Toronto FC won the first leg of their Concacaf Champions League semifinal series vs. Club América 3-1 on Tuesday, giving them a two-goal lead to protect in next week’s second leg in Mexico City.
Will it be enough?
In the aggregate-goals format, whoever scores more total goals over the 180 minutes of play will advance, with the first tiebreaker in this case being away goals, the one consolation for América as they aim to mount a comeback at Estadio Azteca, their imposing high-altitude home venue. Thus a 2-0 Leg 2 win for Las Aguilas (or any other clean-sheet victory by a greater margin) would be sufficient to advance to the CCL final, while an away goal for TFC would force América to win by more than two goals to move on.
Toronto are under no illusions about the magnitude of the task ahead of them at the Azteca, for decades a graveyard for squads visiting from overseas, in América’s club matches as well as the Mexican national team’s home World Cup qualifiers.
But CCL history suggests that the odds lean in the Canadians’ favor.

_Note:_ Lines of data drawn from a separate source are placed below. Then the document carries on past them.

/-- R328: where the SRAM scrub reads: packet SRAM by internal address, or the context cache by line. -/
inductive ScrubPlace where
  | sram (addr : Nat)
  | cache (line : Nat)
  deriving DecidableEq, Repr

/-- R334: a size class, or a length. -/
inductive BufWant where
  | size (c : Fin 4)
  | length (n : Nat)
  deriving DecidableEq, Repr

/-- R371, R372: a glove message: TYPE, FLAGS, SEQ and the payload, whose length LENGTH gives. -/
structure GloveMsg where
  typ     : Byte
  seq     : BitVec 16
  payload : List Byte
  flags   : Byte := 0
  deriving DecidableEq, Repr

/-- R379: the header of a Usnan frame to the node, with its TAG; R374: whether the node's answer to it leaves within
the attempt limit. -/
structure BusHdr where
  dst     : Byte
  src     : Byte
  tid     : BitVec 16
  session : Word
  counter : Word
  tag     : List Byte
  sent    : Bool := true
  deriving DecidableEq, Repr

/-- R389: the mailbox channels. -/
inductive MbxChan where
  | host (c : Fin 64)
  | thread (t : Fin 16)
  deriving DecidableEq, Repr

/-- R394 causes 1 to 3: the causes of a field-side restart that is no cold start. -/
inductive RestartCause where
  | lockstep | watchdog | command
  deriving DecidableEq, Repr

/-- R403: what reaches its confirmation point. -/
inductive ConfirmKind where
  | field | main | service (slot : Fin 8)
  deriving DecidableEq, Repr

/-- R259, R261, R267, R272, R273, R275, R276: what a configuration write to PF0 changes: one of the fields that rules name,
or a register of configuration space by its offset. -/
inductive CfgChange where
  | memorySpace (on : Bool)
  | msixEnable (on : Bool)
  | functionMask (on : Bool)
  | interruptDisable (on : Bool)
  | pasidEnable (on : Bool)
  | atsEnable (on : Bool)
  | completionTimeout (code : BitVec 4)
  | toD0
  /-- R259: a write of 1 to 4 bytes within a doubleword at an offset. -/
  | write (off : Nat) (data : List Byte)
  /-- R259: a read of the doubleword at an offset. -/
  | read (off : Nat)
  deriving DecidableEq, Repr
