/-- R270: errors PF0's AER capability records; refusedWrite is an Unsupported Request that is posted. -/
inductive AerErr where
  | unsupported | refusedWrite | completerAbort | poisoned | ecrc | timeout | unexpected
  | malformed | overflow | flowControl | dataLink | internal
  | receiver | badTlp | badDllp | replayTimeout | replayRollover
  deriving DecidableEq, Repr

/-- Chapter 11: the host endpoint. -/
structure Hep where
  /-- R279 HEP_LINK. -/
  up      : Bool := false
  flit    : Bool := false
  sris    : Bool := false
  width   : BitVec 5 := 0
  rate    : BitVec 4 := 0
  /-- R434: configuration requests answered with Request Retry Status. -/
  crs     : Bool := true
  /-- R261: Memory Space Enable. -/
  mse     : Bool := false
  /-- R268: Bus Master Enable. -/
  bme     : Bool := false
  /-- R261: D3hot. -/
  d3      : Bool := false
  /-- R272: MSI-X Enable. -/
  msix    : Bool := false
  /-- R273: Function Mask. -/
  fmask   : Bool := false
  /-- R272: Interrupt Disable. -/
  intxDis : Bool := false
  /-- R275: PASID Enable. -/
  pasid   : Bool := false
  /-- R276: ATS Enable. -/
  ats     : Bool := false
  /-- R267: completion-timeout field of Device Control 2. -/
  cto     : BitVec 4 := 0
  /-- R270: errors logged, oldest first. -/
  aer     : List AerErr := []
  /-- R270: the status registers of AER, correctable and uncorrectable; the First Error Pointer; the header log. -/
  aerCor  : Word := 0
  aerUnc  : Word := 0
  aerFirst : Option Nat := none
  aerHdr  : List Word := []
  /-- R259, R260: doublewords of configuration space that stand away from their reset value, by offset: what is written
  there beside the fields that stand here under their own names. -/
  cfg     : Map Word := []
  /-- R278: the DOE mailbox: the object being written, and the response being read, in doublewords. -/
  doeIn   : List Word := []
  doeOut  : List Word := []
  /-- R278: DOE Error. -/
  doeErr  : Bool := false
  /-- R338: credits by receive credit type (posted, non-posted and completion headers and data in turn): advertised and
  free, less what each was after the link trained, and consumed. -/
  rxAdv   : Map Nat := []
  rxUsed  : Map Nat := []
  rxFree  : Map Int := []
  /-- R266: outstanding tags and their use. -/
  tags    : Map TagUse := []
  /-- R269: quarantined tags. -/
  quar    : List Nat := []
  /-- R269: for each reset whose tags are quarantined: its clock, the timeout then in force, in units, and the tags. -/
  quarAt  : List (Nat × Nat × List Nat) := []
  /-- R279 HEP_EPOCH. -/
  epoch   : Byte := 0
  /-- R269: a function-level reset runs since this clock. -/
  flrAt   : Option Nat := none
  /-- R263: active window entries: CTRL, TARGET. -/
  win     : Map (Word × BitVec 48) := []
  /-- R263: STATUS of the last window commit. -/
  winStat : Nat := 0
  /-- R264: BUSY of HEP_WIN_CMD reads 1 until this clock. -/
  winTill : Nat := 0
  /-- R273: pending bits of PF0 vectors. -/
  pend    : List Nat := []
  /-- R271: vectors of blocks whose event register is not yet cleared by a read. -/
  raised  : List Nat := []
  /-- R272: INTA asserted. -/
  inta    : Bool := false
  /-- R274: instance vectors. -/
  iv      : Map (BitVec 128) := []
  /-- R269, R274: what an instance vector not listed holds: function-level reset sets MASK in every entry. -/
  ivDflt  : BitVec 128 := 0
  /-- R274: STATUS of the last instance-vector command. -/
  ivStat  : Nat := 0
  /-- R276: translation cache: key pasid * 2^52 + page to translated page. -/
  cache   : Map Nat := []
  /-- R276: translations asked for and not answered. -/
  atsWait : List AtsWait := []
  /-- R276: pages whose translation was denied, for the transfer that asked. -/
  denied  : List Nat := []
  /-- R277: invalidations not yet completed, in arrival order. -/
  inval   : List Inval := []
  /-- R278, R411: the SPDM request that waits for the field side, what has been read for it of a chain and of slot 0's
  chain, and its answer without the signature. -/
  doe     : Option (List Byte) := none
  doeBuf  : List Byte := []
  doeChain : Option (List Byte) := none
  doePart : List Byte := []
  /-- R278: the requester has sent GET_VERSION. -/
  spdm    : Nat := 0
  /-- R411: the parts of the transcript: version, capabilities and algorithms; digests and certificates; measurements. -/
  spdmLog : List Byte := []
  spdmB   : List Byte := []
  spdmL   : List Byte := []
  deriving DecidableEq, Repr

/-! Instances and queues (chapter 12). -/

/-- R280: instance states; an instance not listed is FREE. -/
inductive InstSt where
  | free | active | resetting | error
  deriving DecidableEq, Repr

/-- Chapter 12: one instance. -/
structure Inst where
  st      : InstSt := .free
  gen     : Byte := 0
  qbase   : Nat := 0
  qcount  : Nat := 0
  vbase   : Nat := 0
  vcount  : Nat := 0
  pasid   : BitVec 20 := 0
  pasidV  : Bool := false
  ats     : Bool := false
  /-- R281 BKL_QUOTA, KiB. -/
  quota   : Nat := 0
  /-- R281 OVER_QUOTA: a quota was set below the occupancy, which has not fallen below it since. -/
  overQ   : Bool := false
  /-- R308: bytes 8 to 43 of the creating entry. -/
  made    : List Byte := []
  /-- R282 INST_ERR: ACCESS, DOORBELL, STALE, REQUEST, each stopping at FFh. -/
  errAcc  : Nat := 0
  errDb   : Nat := 0
  errStale : Nat := 0
  errReq  : Nat := 0
  /-- R282 REQ_STAT: BUSY, STATUS, SEQ. -/
  busy    : Bool := false
  status  : Byte := 0
  seq     : BitVec 16 := 0
  /-- R282 REQUEST and RESPONSE bytes. -/
  request : Map Byte := []
  response : Map Byte := []
  /-- R305: the clock of the reset's start, and whether it ends in FREE. -/
  resetAt : Option (Nat × Bool) := none
  /-- R308: the admin command that waits for the reset: completion tag. -/
  waiter  : Option (Word × Word) := none
  deriving DecidableEq, Repr

/-- R290: queue states; a queue not listed is NONE. -/
inductive QSt where
  | none | disabled | enabled | error
  deriving DecidableEq, Repr

/-- R298: the end of an entry that has begun. -/
inductive EntSt where
  | running | waiting | finished (status : Byte)
  deriving DecidableEq, Repr

/-- R286, R287: an entry that has begun. -/
structure Entry where
  no     : Nat
  cb     : Bool
  op     : Byte
  utag   : Word
  slots  : List Byte
  st     : EntSt := .running
  len    : Nat := 0
  stamp  : StampTag := {}
  /-- R297: STAMP of the completion when the item gave one. -/
  cstamp : Option Stamp := none
  /-- R297: DETAIL and FLAGS of its completion. -/
  detail : Word := 0
  flags  : BitVec 16 := 0
  deriving DecidableEq, Repr

/-- R301: an item bound for a receive queue. -/
structure Delivery where
  queue  : Nat
  data   : List Byte
  /-- R295: completion fields. -/
  stamp  : Option Stamp
  detail : Word
  flags  : BitVec 16
  /-- R78, R92: it is a plinth message. -/
  plinth : Option Nat := none
  /-- R305: the generation of the instance it is meant for. -/
  gen    : Option Byte := none
  /-- R336: the buffers it holds. -/
  bufs   : List Word := []
  /-- R289: the transmit entry that ends when it is placed or refused. -/
  entry  : Option EntryRef := none
  /-- R220: a frame that R219 delivers to an exception queue. -/
  exq    : Bool := false
  deriving DecidableEq, Repr

/-- Chapter 12: one queue. -/
structure Queue where
  kind    : Nat := 0
  st      : QSt := .none
  owner   : Option (BitVec 16) := none
  local_  : Nat := 0
  log2    : Nat := 4
  ring    : BitVec 64 := 0
  shadow  : BitVec 64 := 0
  cq      : Nat := 0
  prio    : Nat := 0
  pipe    : Nat := 0
  stream  : Option (BitVec 6) := none
  ep      : Nat := 0
  /-- R442: instance number under which a PF0 message queue presents. -/
  asInst  : BitVec 16 := 0
  /-- R300: vector and interrupt mode. -/
  vec     : Option Nat := none
  imode   : Nat := 0
  armed   : Bool := false
  /-- R302: limits, KiB. -/
  bklLim  : Nat := 0
  bklSram : Nat := 0
  /-- R287: device head, recorded tail, published head. -/
  head    : Word := 0
  tail    : Word := 0
  pub     : Word := 0
  /-- R285: completion producer and consumer. -/
  prod    : Word := 0
  cons    : Word := 0
  /-- R287: slots fetched and not begun, from head, with the index of the first. -/
  fetched : List (List Byte) := []
  /-- R287: a phase mismatch stopped fetching until the next doorbell. -/
  stopped : Bool := false
  /-- R298: entries begun and not covered, oldest first. -/
  ents    : List Entry := []
  /-- R287: the number of the next entry to begin. -/
  entNo   : Nat := 0
  /-- R294, R304: accepted work doorbells not yet passed: tail, stamp, clock. -/
  bells   : List (Word × StampTag × Nat) := []
  /-- R303: places reserved in this completion queue. -/
  places  : Nat := 0
  /-- R303: completions in the backlog. -/
  cqBack  : List (List Byte) := []
  /-- R303: the clock since which CQ_FULL reads 1. -/
  fullAt  : Option Nat := none
  /-- R302: receive backlog. -/
  back    : List Delivery := []
  /-- R280, R308: RX_DROP, stopping at FFFF_FFFFh. -/
  rxDrop  : Nat := 0
  /-- R304: Q_DISABLE waits: completion tag. -/
  disabling : Option (Word × Word) := none
  deriving DecidableEq, Repr

/-- R312: an instance event. -/
structure InstEvt where
  cause : Nat
  inst  : BitVec 16
  queue : Nat
  deriving DecidableEq, Repr

/-- Chapter 12: the queues and the instances. -/
structure Qim where
  inst     : Map Inst := []
  queue    : Map Queue := []
  /-- R312 QIM_AQ_HEAD, QIM_ACQ_TAIL, QIM_MED_PROD. -/
  aqHead   : Word := 0
  acqTail  : Word := 0
  medProd  : Word := 0
  /-- R307: an admin command waits (R305 step 4 or R304). -/
  aqBusy   : Bool := false
  /-- R303, R307: admin completions that find the ring full. -/
  acqBack  : List (List Byte) := []
  /-- R311: the FIFO of instance events. -/
  ievt     : List InstEvt := []
  /-- R301: items for receive queues, in arrival order. -/
  deliv    : List Delivery := []
  deriving DecidableEq, Repr

/-! DMA, memory and buffers (chapter 13). -/

inductive ChSt where
  | idle | running | waiting | haltedBme
  deriving DecidableEq, Repr

/-- R319: a burst that has been issued and whose write has not left. -/
structure Burst where
  no    : Nat
  /-- R325: the MOVE it belongs to, and the counts of MOVEs and LOOPs when that MOVE began. -/
  pc    : Nat
  ks    : Map Nat
  loops : Map Nat
  /-- R276: its destination: internal, or host with the pieces of its translation. -/
  dst   : Option (List (Bool × Nat × Nat))
  addr  : Nat
  len   : Nat
  /-- R277: the cached translations that its write uses. -/
  pages : List Nat
  /-- what its read has brought. -/
  data  : Option (List Byte) := none
  deriving DecidableEq, Repr
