-- ==== Sys2Proof/Machine/Time.lean ====
section
/-! DEFINITION. The time cores, the armature, stamps and their bounds, takeover, path corrections and PPS_OUT
(chapter 3). Counts carry 8 fractional bits below 0.25 ns; phases and terms are in 1/64 ns unless a name says other. -/

namespace Sys2Proof

/-- The other core. -/
def CoreId.other : CoreId → CoreId
  | .A => .B
  | .B => .A

/-- R76: the index of a core's configuration object. -/
def CoreId.obj : CoreId → Nat
  | .A => 0xA010
  | .B => 0xA011

/-- R14: a core's power domain. -/
def CoreId.dom : CoreId → Nat
  | .A => 79
  | .B => 80

/-- R51: where within its microsecond a core strokes, units. -/
def CoreId.phase : CoreId → Nat
  | .A => 0
  | .B => 2000

/-- R51: the last instant up to a time at which a core strokes. -/
def CoreId.strokeBy (c : CoreId) (now : Nat) : Nat := (now - c.phase) / 4000 * 4000 + c.phase

/-- R75: a core's TIM_PTPMEAS registers. -/
def CoreId.ptpReg : CoreId → Nat
  | .A => Machine.TIM + 0x240
  | .B => Machine.TIM + 0x250

namespace Machine

/-! R75: registers of the TIM. -/
abbrev timEvt : Nat := TIM + 0x054
abbrev timSpenPort : Nat := TIM + 0x060
abbrev timSpenHost : Nat := TIM + 0x068
abbrev timPcorrTime : Nat := TIM + 0x070
abbrev timPcorrCmd : Nat := TIM + 0x078
abbrev timPcorrStg (n : Nat) : Nat := TIM + 0x080 + 8 * n
abbrev cntStrokeMiss : Nat := TIM + 0x300
abbrev cntRepJump : Nat := TIM + 0x304
abbrev cntXchk : Nat := TIM + 0x308
abbrev cntTko : Nat := TIM + 0x30C
abbrev cntUnknown : Nat := TIM + 0x310
abbrev cntPtpRej : Nat := TIM + 0x314
abbrev cntPcorrRej : Nat := TIM + 0x318

/-- R75: bits of TIM_EVT set. -/
def State.timEvent (s : State) (b : Nat) : State := s.setEvt timEvt 12 (BitVec.ofNat 32 (2 ^ b))

/-- R45: the state's code. -/
def CoreState.code : CoreState → Nat
  | .off => 0 | .freerun => 1 | .acquiring => 2 | .locked => 3 | .holdover => 4 | .fault => 5 | .slaved => 6

/-- R44: a time core. -/
def State.core (s : State) : CoreId → TimeCore
  | .A => s.tim.coreA
  | .B => s.tim.coreB

/-- A core is replaced. -/
def State.setCore (s : State) (c : CoreId) (t : TimeCore) : State :=
  match c with
  | .A => { s with tim := { s.tim with coreA := t } }
  | .B => { s with tim := { s.tim with coreB := t } }

/-- A core is changed. -/
def State.modCore (s : State) (c : CoreId) (f : TimeCore → TimeCore) : State := s.setCore c (f (s.core c))

/-- R46: a core's count now, 1/256 unit. -/
def State.coreCount (s : State) (c : CoreId) : Nat := (s.core c).count + 256 * (s.clock - (s.core c).countAt)

/-- A core's time now, units. -/
def State.coreTime (s : State) (c : CoreId) : Nat := s.coreCount c / 256

/-- A core's count is set to a value that stands now. -/
def State.setCount (s : State) (c : CoreId) (n : Nat) : State :=
  s.modCore c (fun t => { t with count := n, countAt := s.clock })

/-- A replica (R54). -/
def State.rep (s : State) (r : Nat) : Replica := Map.at_ s.tim.reps r {}

/-- A replica is replaced. -/
def State.setRep (s : State) (r : Nat) (x : Replica) : State :=
  { s with tim := { s.tim with reps := Map.set s.tim.reps r x {} } }

/-- R51: a replica's timescale of a core, and the one before its last setting. -/
def Replica.scale (x : Replica) : CoreId → Option Scale
  | .A => x.scaleA
  | .B => x.scaleB
def Replica.prev (x : Replica) : CoreId → Option Scale
  | .A => x.prevA
  | .B => x.prevB

/-- R63: the core term a replica last received. -/
def Replica.term (x : Replica) : CoreId → Option Nat
  | .A => x.termA
  | .B => x.termB

/-- R51: a timescale at a moment, given in 1/256 of the clock's unit, at its rate forward and back. -/
def Scale.reads (x : Scale) (t : Nat) : Nat :=
  x.value + x.num * (t - 256 * x.since) / (256 * x.den) - x.num * (256 * x.since - t) / (256 * x.den)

Since Concacaf rejiggered its international club competition from the old Champions Cup format to CCL in 2008, 17 teams have taken a multi-goal aggregate lead in knockout series via victories by two goals or more in the first leg. And 14 of them have successfully held their advantage to advance to the next round, including the most recent 13 teams in that situation.
So who has blown a two-goal lead? We have to go back to the earliest years of CCL to find them – and one was a Canadian side.
In 2009 the Montreal Impact, back then a member of the USL First Division, qualified for the inaugural edition of CCL as Canadian Championship winners and mounted a plucky run to the quarterfinals, where they met Santos Laguna. Montreal knocked off the Liga MX heavyweights 2-0 in front of more than 55,000 fans in the first leg at Olympic Stadium, only to fall 5-2 in a wild, end-to-end second leg at Estadio Corona in Torreon, with one Darwin Quintero scoring two injury-time goals to seal the incredible Santos comeback.
That same year, the USL’s Puerto Rico Islanders – competing in CCL via their third-place finish in the Caribbean championship tournament – seized a 2-0 lead over Cruz Azul in the first leg before losing 3-1 in Mexico City, then losing a penalty-kick shootout (CCL had not yet adopted the away-goals rule at that point).
And a year later, Honduran side Marathon beat Pumas UNAM 2-0 at home in Leg 1 of their quarterfinal matchup before Pumas blitzed them 6-1 in the thin air of Mexico's capital city in the return leg.